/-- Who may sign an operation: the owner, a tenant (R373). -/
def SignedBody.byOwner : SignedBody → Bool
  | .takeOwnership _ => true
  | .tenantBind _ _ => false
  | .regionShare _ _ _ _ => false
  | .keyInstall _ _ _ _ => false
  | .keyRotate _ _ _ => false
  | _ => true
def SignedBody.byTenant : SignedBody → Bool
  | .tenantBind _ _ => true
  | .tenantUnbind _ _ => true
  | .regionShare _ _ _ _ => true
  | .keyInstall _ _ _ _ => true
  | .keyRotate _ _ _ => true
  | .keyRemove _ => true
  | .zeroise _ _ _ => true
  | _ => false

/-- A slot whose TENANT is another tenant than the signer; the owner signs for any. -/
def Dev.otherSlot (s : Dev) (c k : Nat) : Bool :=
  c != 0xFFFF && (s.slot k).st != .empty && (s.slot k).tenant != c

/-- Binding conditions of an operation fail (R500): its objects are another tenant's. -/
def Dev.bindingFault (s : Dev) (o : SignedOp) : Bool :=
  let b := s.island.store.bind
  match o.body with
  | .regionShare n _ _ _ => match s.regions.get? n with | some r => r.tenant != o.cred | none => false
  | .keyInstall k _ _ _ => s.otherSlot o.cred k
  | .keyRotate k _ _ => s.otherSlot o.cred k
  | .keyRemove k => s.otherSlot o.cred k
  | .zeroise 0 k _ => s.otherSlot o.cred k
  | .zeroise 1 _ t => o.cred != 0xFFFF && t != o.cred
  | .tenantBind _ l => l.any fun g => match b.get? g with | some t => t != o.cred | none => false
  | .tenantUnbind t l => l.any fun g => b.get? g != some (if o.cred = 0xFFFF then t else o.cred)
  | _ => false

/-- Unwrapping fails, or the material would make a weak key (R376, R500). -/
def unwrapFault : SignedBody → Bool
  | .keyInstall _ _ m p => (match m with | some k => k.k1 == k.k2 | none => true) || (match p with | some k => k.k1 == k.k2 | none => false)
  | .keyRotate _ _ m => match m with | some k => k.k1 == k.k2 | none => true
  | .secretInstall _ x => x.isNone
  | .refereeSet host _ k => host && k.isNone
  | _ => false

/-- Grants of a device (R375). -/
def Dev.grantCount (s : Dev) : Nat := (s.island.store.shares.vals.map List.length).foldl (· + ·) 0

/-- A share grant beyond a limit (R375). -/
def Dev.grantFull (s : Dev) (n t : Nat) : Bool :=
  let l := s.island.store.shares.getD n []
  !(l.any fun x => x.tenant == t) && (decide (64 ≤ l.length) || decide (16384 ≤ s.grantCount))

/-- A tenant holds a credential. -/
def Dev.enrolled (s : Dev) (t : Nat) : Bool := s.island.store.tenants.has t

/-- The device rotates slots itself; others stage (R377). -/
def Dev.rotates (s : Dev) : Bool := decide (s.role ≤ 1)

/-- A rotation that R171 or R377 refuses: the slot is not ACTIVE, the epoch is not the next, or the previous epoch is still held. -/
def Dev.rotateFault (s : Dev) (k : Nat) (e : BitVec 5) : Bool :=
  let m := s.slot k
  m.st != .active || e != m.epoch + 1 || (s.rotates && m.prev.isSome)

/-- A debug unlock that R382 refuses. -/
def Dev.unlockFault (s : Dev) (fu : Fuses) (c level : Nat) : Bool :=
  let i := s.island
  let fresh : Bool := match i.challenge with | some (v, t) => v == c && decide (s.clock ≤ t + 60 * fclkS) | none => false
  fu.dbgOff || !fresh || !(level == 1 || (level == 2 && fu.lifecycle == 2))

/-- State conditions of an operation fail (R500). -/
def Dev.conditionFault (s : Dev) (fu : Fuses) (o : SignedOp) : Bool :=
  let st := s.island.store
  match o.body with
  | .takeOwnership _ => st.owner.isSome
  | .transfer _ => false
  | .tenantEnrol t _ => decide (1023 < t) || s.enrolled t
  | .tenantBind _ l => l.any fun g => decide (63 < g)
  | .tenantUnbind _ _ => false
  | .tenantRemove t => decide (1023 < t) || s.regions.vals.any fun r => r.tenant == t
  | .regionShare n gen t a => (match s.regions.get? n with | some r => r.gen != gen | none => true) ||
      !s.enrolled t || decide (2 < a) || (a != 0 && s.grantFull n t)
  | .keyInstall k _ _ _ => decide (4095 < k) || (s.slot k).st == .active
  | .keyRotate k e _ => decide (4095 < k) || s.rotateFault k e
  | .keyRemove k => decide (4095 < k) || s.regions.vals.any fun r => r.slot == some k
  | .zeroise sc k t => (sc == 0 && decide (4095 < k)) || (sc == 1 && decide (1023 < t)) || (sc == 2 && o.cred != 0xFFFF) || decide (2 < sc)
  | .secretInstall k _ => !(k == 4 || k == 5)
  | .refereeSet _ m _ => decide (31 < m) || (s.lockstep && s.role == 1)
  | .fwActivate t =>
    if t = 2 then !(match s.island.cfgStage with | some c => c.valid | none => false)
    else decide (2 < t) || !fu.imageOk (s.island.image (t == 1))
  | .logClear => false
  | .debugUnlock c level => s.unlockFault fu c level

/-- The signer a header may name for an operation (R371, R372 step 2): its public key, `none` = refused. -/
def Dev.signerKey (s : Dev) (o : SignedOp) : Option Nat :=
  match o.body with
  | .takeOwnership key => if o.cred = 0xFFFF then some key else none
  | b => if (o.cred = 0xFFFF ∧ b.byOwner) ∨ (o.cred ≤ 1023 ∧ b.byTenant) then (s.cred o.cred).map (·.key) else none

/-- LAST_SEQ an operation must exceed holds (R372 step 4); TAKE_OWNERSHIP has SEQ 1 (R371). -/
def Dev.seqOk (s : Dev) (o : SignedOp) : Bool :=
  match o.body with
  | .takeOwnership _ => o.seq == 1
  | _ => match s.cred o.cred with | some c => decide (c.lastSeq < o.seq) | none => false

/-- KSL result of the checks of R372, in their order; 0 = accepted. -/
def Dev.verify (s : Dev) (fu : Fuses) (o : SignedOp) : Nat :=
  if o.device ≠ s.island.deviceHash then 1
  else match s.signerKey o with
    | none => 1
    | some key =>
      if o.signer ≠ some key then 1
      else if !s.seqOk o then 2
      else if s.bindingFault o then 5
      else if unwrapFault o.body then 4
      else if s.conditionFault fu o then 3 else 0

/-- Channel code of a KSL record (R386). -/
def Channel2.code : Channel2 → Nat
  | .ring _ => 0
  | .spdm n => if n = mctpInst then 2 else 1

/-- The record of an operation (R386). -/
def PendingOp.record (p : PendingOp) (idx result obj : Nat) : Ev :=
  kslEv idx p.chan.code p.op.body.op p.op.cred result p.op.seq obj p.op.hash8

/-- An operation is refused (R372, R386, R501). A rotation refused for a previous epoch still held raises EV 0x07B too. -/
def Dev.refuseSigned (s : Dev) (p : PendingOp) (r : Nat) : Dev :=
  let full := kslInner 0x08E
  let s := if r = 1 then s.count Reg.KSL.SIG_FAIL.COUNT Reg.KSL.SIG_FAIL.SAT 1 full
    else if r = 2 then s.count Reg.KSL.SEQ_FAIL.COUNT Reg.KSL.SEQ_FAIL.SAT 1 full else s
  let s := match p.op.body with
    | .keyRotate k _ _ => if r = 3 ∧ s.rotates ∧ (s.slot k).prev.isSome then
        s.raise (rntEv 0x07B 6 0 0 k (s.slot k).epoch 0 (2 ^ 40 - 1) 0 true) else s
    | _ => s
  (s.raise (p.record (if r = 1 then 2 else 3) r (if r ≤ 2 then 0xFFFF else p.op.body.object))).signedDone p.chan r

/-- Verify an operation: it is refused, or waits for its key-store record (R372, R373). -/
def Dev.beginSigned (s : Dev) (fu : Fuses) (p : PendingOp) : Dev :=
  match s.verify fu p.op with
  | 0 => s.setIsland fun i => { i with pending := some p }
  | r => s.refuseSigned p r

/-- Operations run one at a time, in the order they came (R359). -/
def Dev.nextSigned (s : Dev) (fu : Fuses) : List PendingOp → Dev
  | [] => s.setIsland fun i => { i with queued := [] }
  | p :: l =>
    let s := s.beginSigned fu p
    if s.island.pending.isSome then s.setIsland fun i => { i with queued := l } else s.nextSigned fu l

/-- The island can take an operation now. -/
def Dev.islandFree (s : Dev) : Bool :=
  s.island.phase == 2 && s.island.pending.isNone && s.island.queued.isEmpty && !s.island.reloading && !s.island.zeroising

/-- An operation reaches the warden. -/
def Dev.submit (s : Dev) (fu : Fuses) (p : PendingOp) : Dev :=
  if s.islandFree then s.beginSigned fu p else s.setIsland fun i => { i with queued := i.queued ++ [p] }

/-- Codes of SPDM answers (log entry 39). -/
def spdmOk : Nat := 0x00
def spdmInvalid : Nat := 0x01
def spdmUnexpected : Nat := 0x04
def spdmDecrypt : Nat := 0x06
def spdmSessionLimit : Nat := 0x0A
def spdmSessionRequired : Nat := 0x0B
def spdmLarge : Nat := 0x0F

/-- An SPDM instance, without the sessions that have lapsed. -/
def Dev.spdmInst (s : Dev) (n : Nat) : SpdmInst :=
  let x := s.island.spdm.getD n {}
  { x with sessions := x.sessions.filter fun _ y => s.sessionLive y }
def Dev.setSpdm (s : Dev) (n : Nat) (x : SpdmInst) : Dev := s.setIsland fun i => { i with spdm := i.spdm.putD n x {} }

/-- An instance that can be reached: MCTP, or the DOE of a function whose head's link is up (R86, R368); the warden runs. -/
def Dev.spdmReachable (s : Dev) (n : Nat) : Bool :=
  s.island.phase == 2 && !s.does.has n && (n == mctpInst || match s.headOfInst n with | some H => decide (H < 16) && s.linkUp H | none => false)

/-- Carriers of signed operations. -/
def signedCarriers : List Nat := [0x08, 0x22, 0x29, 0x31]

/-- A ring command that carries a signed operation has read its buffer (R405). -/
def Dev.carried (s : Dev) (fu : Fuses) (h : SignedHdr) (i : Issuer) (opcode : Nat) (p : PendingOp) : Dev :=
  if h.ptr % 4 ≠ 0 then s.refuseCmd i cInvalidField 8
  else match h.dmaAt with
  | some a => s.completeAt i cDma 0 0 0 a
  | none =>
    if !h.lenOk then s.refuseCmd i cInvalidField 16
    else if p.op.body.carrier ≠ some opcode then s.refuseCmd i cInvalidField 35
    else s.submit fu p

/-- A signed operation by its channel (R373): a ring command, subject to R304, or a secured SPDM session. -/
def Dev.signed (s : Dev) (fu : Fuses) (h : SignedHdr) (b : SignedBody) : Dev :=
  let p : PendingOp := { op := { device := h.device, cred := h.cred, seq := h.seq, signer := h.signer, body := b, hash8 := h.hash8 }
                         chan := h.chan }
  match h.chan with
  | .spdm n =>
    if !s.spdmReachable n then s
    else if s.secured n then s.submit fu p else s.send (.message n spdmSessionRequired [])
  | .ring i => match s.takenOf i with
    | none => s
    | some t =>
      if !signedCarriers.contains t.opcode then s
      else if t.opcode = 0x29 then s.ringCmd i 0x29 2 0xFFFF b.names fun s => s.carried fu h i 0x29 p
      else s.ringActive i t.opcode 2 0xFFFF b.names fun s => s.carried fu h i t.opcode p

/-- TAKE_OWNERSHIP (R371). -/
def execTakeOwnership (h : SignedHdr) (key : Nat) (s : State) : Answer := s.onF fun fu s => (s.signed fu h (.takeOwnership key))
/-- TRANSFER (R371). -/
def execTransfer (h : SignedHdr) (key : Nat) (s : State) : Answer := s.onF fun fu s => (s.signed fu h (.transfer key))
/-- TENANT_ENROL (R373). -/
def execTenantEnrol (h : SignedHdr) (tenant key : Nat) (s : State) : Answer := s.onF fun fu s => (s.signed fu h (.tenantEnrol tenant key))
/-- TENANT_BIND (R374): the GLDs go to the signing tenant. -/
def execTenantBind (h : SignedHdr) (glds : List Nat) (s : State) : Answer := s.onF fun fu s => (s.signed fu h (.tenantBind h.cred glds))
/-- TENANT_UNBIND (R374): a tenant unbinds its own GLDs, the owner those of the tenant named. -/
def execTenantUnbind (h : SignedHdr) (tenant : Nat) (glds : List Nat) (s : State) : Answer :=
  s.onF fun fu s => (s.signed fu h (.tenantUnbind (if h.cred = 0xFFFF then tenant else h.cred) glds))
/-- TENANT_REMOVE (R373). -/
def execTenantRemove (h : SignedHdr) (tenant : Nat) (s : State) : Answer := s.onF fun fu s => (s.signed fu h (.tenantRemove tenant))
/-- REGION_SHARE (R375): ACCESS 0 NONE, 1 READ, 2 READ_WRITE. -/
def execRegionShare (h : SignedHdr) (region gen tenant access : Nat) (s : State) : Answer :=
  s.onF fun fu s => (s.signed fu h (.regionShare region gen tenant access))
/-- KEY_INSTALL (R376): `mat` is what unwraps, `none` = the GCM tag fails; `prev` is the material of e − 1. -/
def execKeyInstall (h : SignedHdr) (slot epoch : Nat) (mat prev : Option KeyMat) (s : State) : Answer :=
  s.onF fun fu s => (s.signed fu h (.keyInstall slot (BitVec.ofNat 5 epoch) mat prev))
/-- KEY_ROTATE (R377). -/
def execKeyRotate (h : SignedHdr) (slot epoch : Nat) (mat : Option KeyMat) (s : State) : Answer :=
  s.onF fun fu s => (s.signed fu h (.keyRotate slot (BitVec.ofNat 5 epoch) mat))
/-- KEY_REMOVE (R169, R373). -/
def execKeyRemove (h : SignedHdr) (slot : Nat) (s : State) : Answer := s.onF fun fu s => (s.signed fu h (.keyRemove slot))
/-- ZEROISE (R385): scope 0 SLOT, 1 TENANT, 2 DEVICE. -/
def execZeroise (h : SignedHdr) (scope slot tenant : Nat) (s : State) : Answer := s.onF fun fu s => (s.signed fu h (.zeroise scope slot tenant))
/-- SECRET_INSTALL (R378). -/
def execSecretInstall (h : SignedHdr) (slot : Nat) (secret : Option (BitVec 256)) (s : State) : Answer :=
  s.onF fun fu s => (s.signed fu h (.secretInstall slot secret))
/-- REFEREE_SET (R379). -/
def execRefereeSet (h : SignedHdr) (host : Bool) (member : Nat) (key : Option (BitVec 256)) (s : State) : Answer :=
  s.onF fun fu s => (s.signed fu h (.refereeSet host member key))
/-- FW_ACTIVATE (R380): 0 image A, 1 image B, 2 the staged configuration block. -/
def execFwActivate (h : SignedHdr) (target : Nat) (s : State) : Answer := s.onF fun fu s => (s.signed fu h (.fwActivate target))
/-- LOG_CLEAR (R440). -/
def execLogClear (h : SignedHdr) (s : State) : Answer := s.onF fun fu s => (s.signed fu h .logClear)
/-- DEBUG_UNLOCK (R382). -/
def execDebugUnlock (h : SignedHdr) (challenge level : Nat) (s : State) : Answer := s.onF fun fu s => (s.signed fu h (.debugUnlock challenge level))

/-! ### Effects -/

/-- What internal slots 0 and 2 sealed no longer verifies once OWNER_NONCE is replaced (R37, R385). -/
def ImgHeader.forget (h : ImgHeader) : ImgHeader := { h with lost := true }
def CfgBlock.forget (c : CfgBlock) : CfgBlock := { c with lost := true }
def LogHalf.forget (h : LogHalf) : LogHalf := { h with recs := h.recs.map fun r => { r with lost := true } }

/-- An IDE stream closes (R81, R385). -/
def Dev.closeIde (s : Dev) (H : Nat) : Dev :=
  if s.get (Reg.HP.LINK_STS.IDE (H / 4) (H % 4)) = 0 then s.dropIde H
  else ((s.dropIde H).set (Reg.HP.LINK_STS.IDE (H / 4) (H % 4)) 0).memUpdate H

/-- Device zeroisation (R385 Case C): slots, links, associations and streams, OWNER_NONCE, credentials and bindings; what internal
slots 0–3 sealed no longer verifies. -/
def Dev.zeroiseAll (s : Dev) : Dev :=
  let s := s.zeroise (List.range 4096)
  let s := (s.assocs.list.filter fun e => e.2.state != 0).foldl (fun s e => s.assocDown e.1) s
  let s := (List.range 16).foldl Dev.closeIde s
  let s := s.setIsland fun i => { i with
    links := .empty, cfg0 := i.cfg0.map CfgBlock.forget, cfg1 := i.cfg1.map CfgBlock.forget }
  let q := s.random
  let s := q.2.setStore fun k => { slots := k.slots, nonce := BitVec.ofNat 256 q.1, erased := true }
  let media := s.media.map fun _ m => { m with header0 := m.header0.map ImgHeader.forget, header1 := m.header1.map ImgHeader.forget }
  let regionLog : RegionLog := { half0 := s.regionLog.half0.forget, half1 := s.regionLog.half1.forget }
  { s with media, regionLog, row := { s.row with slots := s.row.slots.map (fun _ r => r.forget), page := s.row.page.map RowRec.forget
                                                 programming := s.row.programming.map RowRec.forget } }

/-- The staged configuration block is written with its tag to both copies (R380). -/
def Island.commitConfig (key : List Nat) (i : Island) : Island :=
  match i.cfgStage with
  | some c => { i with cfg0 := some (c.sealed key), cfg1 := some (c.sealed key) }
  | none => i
---+---
**Exercise aim**.
Copy out each line carrying the string "SignedOp" from the data.

**Exercise answer**.
def Dev.bindingFault (s : Dev) (o : SignedOp) : Bool :=
def Dev.conditionFault (s : Dev) (fu : Fuses) (o : SignedOp) : Bool :=
def Dev.signerKey (s : Dev) (o : SignedOp) : Option Nat :=
def Dev.seqOk (s : Dev) (o : SignedOp) : Bool :=
def Dev.verify (s : Dev) (fu : Fuses) (o : SignedOp) : Nat :=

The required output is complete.